Menurut sumber internal di Pamekasan, pabrik rokok Masterclass yang diduga milik H. Munaji beroperasi di lokasi yang tidak memiliki izin resmi, dan memproduksi dalam jumlah besar tanpa pita cukai.
“Dia itu dikenal sebagai PNS, tapi bisnis sampingannya ya itu rokok ilegal. Ironisnya, sudah lama jalan, tapi aman-aman saja,
” ungkap salah satu sumber yang meminta identitasnya dirahasiakan.
Praktik peredaran rokok ilegal tidak hanya melanggar Undang-Undang Nomor 39 Tahun 2007 tentang Cukai, tetapi juga dapat dijerat dengan sanksi pidana berat, termasuk denda miliaran rupiah.
Anggota YLBH, Dayat, menegaskan bahwa kasus ini harus menjadi momentum bersih-bersih di tubuh ASN.
“Kalau dibiarkan, masyarakat akan kehilangan kepercayaan. Bayangkan, orang yang digaji dari pajak malah ikut menggerogoti pemasukan negara,” katanya.
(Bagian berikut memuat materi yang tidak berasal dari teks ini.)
theorem State.domainLane_frame (s : State) (l : Nat) :
    Frame [.regs, .rings, .eventSeq, .sent, .rst, .runner] s (State.domainLane s l) := by
  unfold State.domainLane
  try dsimp only
  repeat' first
    | with_reducible exact .refl _ _
    | decide
    | split
    | with_reducible apply Frame.after (State.domainDone_frame ..)

theorem State.fullRetrain_frame (s : State) (l : Nat) :
    Frame [.regs, .rings, .eventSeq, .sent, .lanes, .nodes, .remotes, .slanes, .runner] s
        (State.fullRetrain s l) := by
  unfold State.fullRetrain
  try dsimp only
  repeat' first
    | with_reducible exact .refl _ _
    | decide
    | split
    | with_reducible apply Frame.after (State.chainResync_frame ..)
    | with_reducible apply Frame.after (State.ethDown_frame ..)
    | with_reducible apply Frame.after (State.inhibitLane_frame ..)
    | with_reducible apply Frame.after (State.modLane_frame ..)
    | with_reducible apply Frame.after (State.modSlane_frame ..)
    | with_reducible apply Frame.after (State.put_frame ..)

theorem State.relock_frame (s : State) (l : Nat) :
    Frame [.regs, .slanes] s (State.relock s l) := by
  unfold State.relock
  try dsimp only
  repeat' first
    | with_reducible exact .refl _ _
    | decide
    | split
    | with_reducible apply Frame.after (State.modSlane_frame ..)
    | with_reducible apply Frame.after (State.put_frame ..)

theorem State.rateBurst_frame (s : State) (l : Nat) :
    Frame [.regs, .rings, .eventSeq, .sent, .lanes, .rst, .slanes, .runner] s (State.rateBurst s l) := by
  unfold State.rateBurst
  try dsimp only
  repeat' first
    | with_reducible exact .refl _ _
    | decide
    | split
    | with_reducible apply Frame.after (State.domainLane_frame ..)
    | with_reducible apply Frame.after (State.event_frame ..)
    | with_reducible apply Frame.after (State.modLane_frame ..)
    | with_reducible apply Frame.after (State.modSlane_frame ..)
    | with_reducible apply Frame.after (State.put_frame ..)

theorem State.gateRates_frame (s : State) (full : Bool) :
    Frame [.regs, .rings, .eventSeq, .sent, .lanes, .rst, .slanes, .runner] s (State.gateRates s full) := by
  unfold State.gateRates
  try dsimp only
  repeat' first
    | with_reducible exact .refl _ _
    | decide
    | split
    | with_reducible apply Frame.after (State.laneRates_frame ..)
    | with_reducible apply Frame.after (State.rateBurst_frame ..)
    | with_reducible refine Frame.foldl_after _ _ (fun s x => ?_) ?_
    | with_reducible refine Frame.foldl_fst _ _ (fun a x => ?_) ?_

theorem State.runnerRates_frame (s : State) (was : Nat → Bool) :
    Frame [.regs, .rings, .eventSeq, .sent, .lanes, .rst, .slanes, .runner] s (State.runnerRates s was) := by
  unfold State.runnerRates
  try dsimp only
  repeat' first
    | with_reducible exact .refl _ _
    | decide
    | split
    | with_reducible apply Frame.after (State.rateBurst_frame ..)
    | with_reducible refine Frame.foldl_after _ _ (fun s x => ?_) ?_
    | with_reducible refine Frame.foldl_fst _ _ (fun a x => ?_) ?_
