-- ==== Sys2Proof/Laws/State.lean ====
section
/-! SUPPORT. What each update of the state leaves and sets, field by field, true by definition: no later proof unfolds a
record update. -/

namespace Sys2Proof.Machine.State

/-! ## put -/

section put
variable (s : State) (i k : Nat) (v : Int)

@[simp] theorem put_ctl : (s.put i k v).ctl = s.ctl := rfl
@[simp] theorem put_now : (s.put i k v).now = s.now := rfl
@[simp] theorem put_active : (s.put i k v).active = s.active := rfl
@[simp] theorem put_shadow : (s.put i k v).shadow = s.shadow := rfl
@[simp] theorem put_rings : (s.put i k v).rings = s.rings := rfl
@[simp] theorem put_eventSeq : (s.put i k v).eventSeq = s.eventSeq := rfl
@[simp] theorem put_sessions : (s.put i k v).sessions = s.sessions := rfl
@[simp] theorem put_coreReq : (s.put i k v).coreReq = s.coreReq := rfl
@[simp] theorem put_sent : (s.put i k v).sent = s.sent := rfl
@[simp] theorem put_draws : (s.put i k v).draws = s.draws := rfl
@[simp] theorem put_sieve : (s.put i k v).sieve = s.sieve := rfl
@[simp] theorem put_engines : (s.put i k v).engines = s.engines := rfl
@[simp] theorem put_gf : (s.put i k v).gf = s.gf := rfl
@[simp] theorem put_ride : (s.put i k v).ride = s.ride := rfl
@[simp] theorem put_sounder : (s.put i k v).sounder = s.sounder := rfl
@[simp] theorem put_furrows : (s.put i k v).furrows = s.furrows := rfl
@[simp] theorem put_pairs : (s.put i k v).pairs = s.pairs := rfl
@[simp] theorem put_pwm : (s.put i k v).pwm = s.pwm := rfl
@[simp] theorem put_fltActive : (s.put i k v).fltActive = s.fltActive := rfl
@[simp] theorem put_lanes : (s.put i k v).lanes = s.lanes := rfl
@[simp] theorem put_nodes : (s.put i k v).nodes = s.nodes := rfl
@[simp] theorem put_remotes : (s.put i k v).remotes = s.remotes := rfl
@[simp] theorem put_arms : (s.put i k v).arms = s.arms := rfl
@[simp] theorem put_shears : (s.put i k v).shears = s.shears := rfl
@[simp] theorem put_cloche : (s.put i k v).cloche = s.cloche := rfl
@[simp] theorem put_time : (s.put i k v).time = s.time := rfl
@[simp] theorem put_win : (s.put i k v).win = s.win := rfl
@[simp] theorem put_harvest : (s.put i k v).harvest = s.harvest := rfl
@[simp] theorem put_shared : (s.put i k v).shared = s.shared := rfl
@[simp] theorem put_prior : (s.put i k v).prior = s.prior := rfl
@[simp] theorem put_net : (s.put i k v).net = s.net := rfl
@[simp] theorem put_rst : (s.put i k v).rst = s.rst := rfl
@[simp] theorem put_slanes : (s.put i k v).slanes = s.slanes := rfl
@[simp] theorem put_graft : (s.put i k v).graft = s.graft := rfl
@[simp] theorem put_runner : (s.put i k v).runner = s.runner := rfl
@[simp] theorem put_cores : (s.put i k v).cores = s.cores := rfl
@[simp] theorem put_power : (s.put i k v).power = s.power := rfl
@[simp] theorem put_root : (s.put i k v).root = s.root := rfl
@[simp] theorem put_pending : (s.put i k v).pending = s.pending := rfl

end put

/-! ## putB -/

section putB
variable (s : State) (i k : Nat) (b : Bytes)
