-- ==== Sys2Proof/Tests/Slice0.lean ====
section
/-! SUPPORT. Tests: ill-formed commands, worked examples of the spec, and for each statement with hypotheses a state and
operands that meet them. -/

namespace Sys2Proof.Tests
open Sys2Proof Sys2Proof.Machine

/-- After reset, but in a mode. -/
def at_ (m : Mode) : State :=
  { State.reset with ctl := { Ctl.reset with mode := m, bootComplete := true, guard := .satisfied } }
/-- With entries of the active bed set. -/
def bed (l : List (Nat × Nat × Int)) (s : State) : State := l.foldl (fun s e => s.putCfg e.1 e.2.1 e.2.2) s
/-- With entries outside the beds set. -/
def regs_ (l : List (Nat × Nat × Int)) (s : State) : State := l.foldl (fun s e => s.put e.1 e.2.1 e.2.2) s
/-- With session 1 open for a role. -/
def as_ (r : Role) (s : State) : State :=
  { s with sessions := vmod s.sessions 0 fun x => { x with state := .open, role := r } }

/-! ## Ill-formed commands: one for each check of WellFormed -/

def hdr : EthHeader := ⟨0, 5, 7, none, 100, none, 9#64⟩
def xh : XdpHead := ⟨0, 5, 9, true⟩
def who : Requester := .session 0
def hello : HelloMsg :=
  ⟨1, 1, 1, 1, List.replicate 16 0#8, 1, 0, [], ⟨0, [], false, false, false, [], [], none, []⟩⟩
def master : MasterInfo := ⟨0, 0, 0, 0, 0, 0, 0, 0⟩
def sv : SvFrame := ⟨0, [], 0, false, []⟩
def goose : GooseFrame := ⟨0, [], 0, false, 0, 0, 0, []⟩
def head : RunnerHead := ⟨0, 0, 0, 0, 0⟩

theorem wf_entries : [Instr.paramWrite who 0 0 256 (.num 0), .paramWrite who 0 0 0 (.num (2 ^ 80)),
    .shadowWrite who 65536 1 (.num 0), .shadowWrite who 1 256 (.num 0), .dictWrite who 1 1 8 (.num 0),
    .dictWrite who 1 1 0 (.num (-(2 ^ 63) - 1)), .clocheConfigWrite who 65536 1 (.num 0), .budgetWrite who 256 0,
    .budgetWrite who 1 (2 ^ 64), .windowLoad 0 (2 ^ 32) 8, .windowLoad 0 0x40000000 9].all (fun c => !c.wf) = true := by decide

theorem wf_words : [Instr.beatOriginWrite who (2 ^ 64), .sounderModeWrite who (2 ^ 64), .pwmShadowWrite who (.period 0) (2 ^ 64),
    .faultClear who 0 (2 ^ 64), .timeSet who (2 ^ 80), .timeSourceWrite who (2 ^ 64), .ringRelease who 0 (2 ^ 64),
    .ringEntriesWrite who 0 false (2 ^ 64), .loopbackWrite who 0 (2 ^ 64), .inject who 0 (2 ^ 64), .commit who 0 (2 ^ 32),
    .ringPost who 0 [[]], .slotProgramDone []].all (fun c => !c.wf) = true := by decide

theorem wf_headers : [{ hdr with src := 2 ^ 48 }, { hdr with dst := 2 ^ 48 }, { hdr with size := 65536 },
    { hdr with vid := some 4096 }, { hdr with trailer := some (65536, 0) }, { hdr with trailer := some (0, 16) }].all
      (fun h => !h.wf && !(Instr.prpSupervisionRx h).wf && !(Instr.ethFrameDiscard h .unsupported).wf &&
        !(Instr.safeFrameRx h []).wf && !(Instr.arpRequest h 0 0).wf && !(Instr.icmpEcho h 0 0 []).wf) = true := by decide

theorem wf_frames : [Instr.arpRequest hdr (2 ^ 32) 0, .arpRequest hdr 0 (2 ^ 32), .icmpEcho hdr (2 ^ 32) 0 [],
    .icmpEcho hdr 0 (2 ^ 32) [], .icmpEcho hdr 0 0 (List.replicate 1501 0#8), .safeFrameRx hdr (List.replicate 1501 0#8),
    .prpEntryForget (2 ^ 48) 0, .prpEntryForget 0 65536, .prpNodeForget (2 ^ 48), .netLinkChange 0 65536 true,
    .ptpSyncRx 0 256 0#64 0].all (fun c => !c.wf) = true := by decide +kernel

theorem wf_sessions : [Instr.xdpRead { xh with psn := 2 ^ 32 } ⟨0, 0, 0, 0, 0⟩, .xdpKeepalive { xh with reqId := 65536 },
    .xdpClose { xh with reqId := 65536 }, .xdpProve xh [], .xdpProve { xh with psn := 2 ^ 32 } (List.replicate 384 0#8),
    .xdpRead xh ⟨65536, 0, 0, 0, 0⟩, .xdpRead xh ⟨0, 0, 2 ^ 32, 0, 0⟩, .xdpRead xh ⟨0, 0, 0, 65536, 0⟩,
    .xdpRead xh ⟨0, 0, 0, 0, 65536⟩, .xdpUnsubscribe xh 65536, .xdpUnsubscribe { xh with psn := 2 ^ 32 } 0,
    .xdpSnapshotExpiry none 65536, .xdpNotify 0 65536].all (fun c => !c.wf) = true := by decide +kernel

theorem wf_writes : [Instr.xdpWrite xh ⟨65536, 0, 0, 0, 0, []⟩, .xdpWrite xh ⟨0, 0, 256, 0, 0, []⟩,
    .xdpWrite xh ⟨0, 0, 0, 2 ^ 32, 0, []⟩, .xdpWrite xh ⟨0, 0, 0, 0, 2 ^ 32, []⟩,
    .xdpWrite xh ⟨0, 0, 0, 0, 0, List.replicate 1409 0#8⟩, .xdpSubscribe xh ⟨65536, 0, 1, 1, 0, 0⟩,
    .xdpSubscribe xh ⟨0, 0, 256, 1, 0, 0⟩, .xdpSubscribe xh ⟨0, 0, 1, 2 ^ 32, 0, 0⟩,
    .xdpSubscribe xh ⟨0, 0, 1, 1, 65536, 0⟩, .xdpSubscribe xh ⟨0, 0, 1, 1, 0, 65536⟩].all (fun c => !c.wf) = true := by decide +kernel

theorem wf_hello : [{ hello with addr := 2 ^ 32 }, { hello with port := 65536 }, { hello with psn := 2 ^ 32 },
    { hello with reqId := 65536 }, { hello with nonce := [] }, { hello with total := 65536 },
    { hello with offset := 65536 }, { hello with part := List.replicate 1421 0#8 }].all (fun h => !(Instr.xdpHello h).wf) =
      true := by decide +kernel

theorem wf_announce : [{ master with priority1 := 256 }, { master with clockClass := 256 }, { master with accuracy := 256 },
    { master with variance := 65536 }, { master with priority2 := 256 }, { master with identity := 2 ^ 64 },
    { master with stepsRemoved := 65536 }, { master with utcOffset := 2 ^ 15 }].all
      (fun m => !(Instr.ptpAnnounceRx 0 0 m).wf) && !(Instr.ptpAnnounceRx 0 256 master).wf = true := by decide

theorem wf_samples : [{ sv with appid := 65536 }, { sv with confRev := 2 ^ 32 }, { sv with asdus := [⟨65536, 0, []⟩] },
    { sv with asdus := [⟨0, 256, []⟩] }, { sv with asdus := [⟨0, 0, [(2 ^ 31, 0)]⟩] },
    { sv with asdus := [⟨0, 0, [(0, 2 ^ 32)]⟩] }].all (fun f => !(Instr.svFrameRx hdr f).wf) = true := by decide

theorem wf_goose : [{ goose with appid := 65536 }, { goose with confRev := 2 ^ 32 }, { goose with stNum := 2 ^ 32 },
    { goose with sqNum := 2 ^ 32 }, { goose with tal := 2 ^ 32 }].all (fun f => !(Instr.gooseFrameRx hdr f).wf) = true := by
  decide

theorem wf_nodes : [Instr.nodeMgmtResponse 0 0 (.frame []), .nodeMgmtResponse 0 0 (.frame (List.replicate 10 0#8)),
    .nodeMgmtResponse 0 0 (.echoReply (2 ^ 32)), .statusFrame 0 [] 0#64,
    .shareReportRx 0 ⟨0, 0, 0#64⟩ (List.replicate 65 0) [], .shareReportRx 0 ⟨0, 0, 0#64⟩ [65536] [],
    .shareReportRx 0 ⟨0, 0, 0#64⟩ [] (List.replicate 65 true), .sarScanRound [65536], .sarHandoverSlot [65536] [],
    .sarHandoverSlot [] [65536]].all (fun c => !c.wf) = true := by decide

theorem wf_lanes : [Instr.transactionTimeout (.window 0 65536 0) 0, .transactionTimeout (.request 0 0 256) 0,
    .berWindowEnd 0 1 2, .patternCheckerSync 0 false 1 2, .laneFrameRx 0 true true (some (2049, 0)) [],
    .laneFrameRx 0 true true (some (0, 2049)) [], .laneFrameRx 0 true true none [{ head with type := 256 }],
    .laneFrameRx 0 true true none [{ head with src := 8 }], .laneFrameRx 0 true true none [{ head with dst := 8 }],
    .laneFrameRx 0 true true none [{ head with seq := 65536 }], .laneFrameRx 0 true true none [{ head with hops := 256 }]].all
      (fun c => !c.wf) = true := by decide

theorem wf_array : [Instr.topologyRx 0 256 0 0 0 0, .topologyRx 0 0 256 0 0 0, .topologyRx 0 0 0 256 0 0,
    .topologyRx 0 0 0 0 65536 0, .topologyRx 0 0 0 0 0 (2 ^ 32), .samplesRx 0 0#64 0 [], .samplesRx 0 0#64 63 [0#32, 0#32],
    .samplesRx 0 0#64 0 (List.replicate 55 0#32), .graftProposeRx 0#64 [], .graftVoteRx 0 0#64 65536,
    .graftDecideRx 0#64 true 65536, .joinRx 0 (2 ^ 32) 0 false, .joinRx 0 0 (2 ^ 32) false, .bedDataRx 0 (2 ^ 32) [],
    .bedDataRx 0 300 (List.replicate 217 0#8), .bedDataRx 1 0 [], .userMsgRx 0 0 (List.replicate 241 0#8)].all
      (fun c => !c.wf) = true := by decide +kernel

/-! ## Examples of the spec -/

/-- R14: IDENTITY. -/
theorem test_identity : State.reset.dictRead (.queue 0) 0x1000 0x01 =
    .ok (⟨0x1000, 0x1000, 0x01, 0x01, "IDENTITY", .u32, .cst, 1678904629, .any⟩, .num 0x64120D35) := rfl

/-- The table gives no row bits. -/
theorem test_no_bits : decodeTableWord 16 0 = none := rfl

/-- Worked example of the modes chapter: STOP meets a voltage dip. RIDE is entered first, and STOP is refused there. -/
def dip : State := { (as_ .operator (at_ .form)) with ride := { RideState.reset with entry := some (1, 0, 0#64) } }
theorem test_stop_meets_dip :
    let t := modeCommand (.session 0) 5 (fun s => decide (s.ctl.mode = .form)) (fun _ => 0) id dip
    t.ctl.mode = .ride ∧ t.reg 0x1101 0x03 = 0x0401 ∧ t.reg 0x1102 1 = 1 ∧ t.reg 0x1100 9 = 1 := by decide +kernel

/-- Worked example of the modes chapter: a clear meets a new cause. -/
def cleared : State := (at_ .halt).raiseCause .safetyInput
theorem test_clear_meets_cause : ∃ t, exec (.clearHalt (.queue 0)) cleared = .next t ∧ t.ctl.mode = .halt ∧
    t.reg 0x1101 0x03 = 0x0C12 ∧ t.ctl.guard = .pendingOpen ∧ t.reg 0x1100 9 = 0 := ⟨_, rfl, by decide +kernel⟩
Hingga berita ini diturunkan, pihak Bea dan Cukai Madura belum memberikan keterangan resmi terkait dugaan keterlibatan PNS dalam kasus ini.
Masyarakat mendesak agar Bupati Pamekasan, Inspektorat Daerah, dan aparat penegak hukum mengambil langkah tegas. Tidak hanya menyasar barang bukti di lapangan, tetapi juga menindak aktor intelektual di baliknya terlebih jika pelaku adalah bagian dari birokrasi pemerintahan.
Jika kasus ini terus dibiarkan, Pamekasan berpotensi menjadi contoh buruk di mata publik: daerah di mana aparatur negara justru ikut memperkuat bisnis ilegal, sementara hukum hanya menjadi hiasan di atas kertas.